“Look there, Dickinson!”

He was pointing to the other side. Something like a strip of clothing was fluttering from a bush hardly above water level. When the river was higher it would have been beneath it.

Now a strip of clothing in that position, amid the wildest part of the very wild Makanya forest, was a thing to attract attention. The natives frequently wore clothes, it was true; still, under the circumstances Sergeant Dickinson thought it worthy of note. And just as he had so decided, something else caught his attention.

“Symes,” he said quickly, “I’m going to swim across. I fancy there’s something worth finding on the other side.”

“Swim across?” said Symes, with an expletive. “I wouldn’t. The river’s full of blooming crocs.”

“I know. But we’ll give ’em a holy scare first.”
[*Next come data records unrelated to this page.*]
/-- UnadmittedAddressIsRefused: address 0 is left out and is a buffer byte or a key byte, the data buffers of ENCRYPT being legal
or not; and the errors that come first. -/
theorem test_unadmitted :
    ((holed ready).schedV = true ∧ (holed ready).LegalBuffers ∧ ¬ (holed ready).AdmitsBuffers) ∧
    ((holed keyed).LegalKey ∧ ¬ (holed keyed).AdmitsKey ∧ (holed keyed).LegalBuffers) ∧
    ((holed (srcPastTop keyed)).LegalKey ∧ ¬ (holed (srcPastTop keyed)).AdmitsKey ∧ ¬ (holed (srcPastTop keyed)).LegalBuffers) ∧
    (holed keyed).schedV = false ∧ ¬ (holed unkeyed).LegalKey ∧ ¬ (holed (srcPastTop ready)).LegalBuffers := by
  have hl : (holed ready).len.toNat = 1 := len_one
  have hs : (holed ready).src.toNat = 0 := addr_zero
  have hk : (holed keyed).keyLen.toNat = 2 := keyed_len
  have h0 : (holed keyed).keyAddr.toNat = 0 := addr_zero
  have key : ¬ (holed keyed).AdmitsKey := fun h => absurd (h 0 (by omega) (by omega)) (by decide)
  refine ⟨⟨rfl, test_xform_runs.1.2.1, fun h => ?_⟩, ⟨test_key_runs.1.1, key, test_key_runs.2.1.2.2.1⟩,
    ⟨test_key_runs.1.1, key, test_illegal_buffers.2.2.2.2⟩, rfl, fun h => ?_, test_illegal_buffers.1⟩
  · exact absurd (h.1 0 (by omega) (by omega)) (by decide)
  · exact absurd (h.1.symm.trans test_key_errors.1) (by decide)

/-- EncryptFailsFast, EncryptIsKsetupXformDiscard (its first clause), InvalidKeyLengthExactlyWhenUnsupported,
NoScheduleWithoutKsetup: ENCRYPT and KSETUP of an unsupported length answer with an error. -/
theorem test_key_error_answers :
    (∃ t, exec .encrypt unkeyed = .next t ∧ t.err ≠ .ok) ∧ ∃ k, exec .ksetup unkeyed = .next k ∧ k.err ≠ .ok := by
  have he := keyError_invalid unkeyed test_key_errors.1
  exact ⟨⟨resultOf .encrypt unkeyed, by rw [exec_eq, admittedOr_next]; exact ⟨by simp [admittedFor, he], rfl⟩,
      by simp [resultOf, State.encryptResult, he]⟩,
    resultOf .ksetup unkeyed, by rw [exec_eq, admittedOr_next]; exact ⟨by simp [admittedFor, he], rfl⟩,
    by simp [resultOf, State.ksetupResult, he]⟩

/-- EncryptIsKsetupXformDiscard (its second clause), and the successful clauses of the rules over all commands: KSETUP answers
with success and XFORM then answers; so does ENCRYPT. -/
theorem test_key_success_answers :
    (∃ k x, exec .ksetup keyed = .next k ∧ k.err = .ok ∧ exec .xform k = .next x) ∧
    ∃ t, exec .encrypt keyed = .next t ∧ t.err = .ok := by
  refine ⟨⟨_, _, exec_ksetup_runs keyed test_key_runs.1, rfl, exec_xform_runs _ ?_⟩, _,
    exec_encrypt_runs keyed test_key_runs.2.1, rfl⟩
  exact ⟨rfl, test_key_runs.2.1.2.2.1, admits_all _ rfl _ _, admits_all _ rfl _ _⟩

/-- EncryptIsKsetupXformDiscard (its second clause): KSETUP answers with success and XFORM then with BadBuffer. -/
theorem test_key_success_then_bad_buffer :
    ∃ k x, exec .ksetup (srcPastTop keyed) = .next k ∧ k.err = .ok ∧ exec .xform k = .next x ∧ x.err = .badBuffer := by
  have bad : ∀ t : State, ¬ t.LegalBuffers → t.schedV = true → ∃ x, exec .xform t = .next x ∧ x.err = .badBuffer := by
    intro t hl hv
    have hb : t.buffersLegal = false := Bool.eq_false_iff.mpr fun h => hl ((buffersLegal_iff t).mp h)
    have he : t.xformError = some .badBuffer := by simp [State.xformError, hv, hb]
    refine ⟨t.xformResult, ?_, by simp [State.xformResult, he]⟩
    rw [exec_eq, admittedOr_next]
    exact ⟨by simp [admittedFor, he], rfl⟩
  obtain ⟨x, hx⟩ := bad ({ srcPastTop keyed with
    sched := (srcPastTop keyed).derivedSchedule, schedV := true,
    port := (srcPastTop keyed).port ++ [(srcPastTop keyed).setupEvent] } : State).complete test_illegal_buffers.2.2.2.2 rfl
  exact ⟨_, x, exec_ksetup_runs _ test_illegal_buffers.2.2.2.1, rfl, hx⟩

/-- EncryptFailsFast, PortTransactionsInOrder: ENCRYPT with a good key and a bad buffer answers with an error. -/
theorem test_bad_buffer_answers :
    (srcPastTop keyed).LegalKey ∧ ∃ t, exec .encrypt (srcPastTop keyed) = .next t ∧ t.err ≠ .ok := by
  have hk := (keyError_none_iff _).mpr test_illegal_buffers.2.2.2.1.1
  have hb := bufferError_some _ test_illegal_buffers.2.2.2.2
  have ha := (keyAdmitted_iff _).mpr test_illegal_buffers.2.2.2.1.2
  exact ⟨test_illegal_buffers.2.2.2.1.1, resultOf .encrypt (srcPastTop keyed),
    by rw [exec_eq, admittedOr_next]; exact ⟨by simp [admittedFor, ha, hb], rfl⟩,
    by simp [resultOf, State.encryptResult, hk, hb]⟩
“Why not ride round by the blanked drift and come down the bank?” said Trooper Symes. “This is a plaguy rotten deep hole.”

“Because of that krantz. It comes right down to the water, and to dodge it means the devil’s own delay getting here. And if what I see is what I think, why, every minute is important.”

He had thrown off his tunic—he knew better than to throw off all his clothes to swim a crocodile-infested river, for with this obnoxious saurian, as with the wily shark, experience goes to show that a clothed man is safer than an unclothed one; possibly there is something alarming in the artificiality of his clothes—or is it the bad fit of his tailor? Now he drew his revolver and so did the trooper. Both fired several shots into the water at various points.

“But what in blazes d’you think you do see?” said Symes.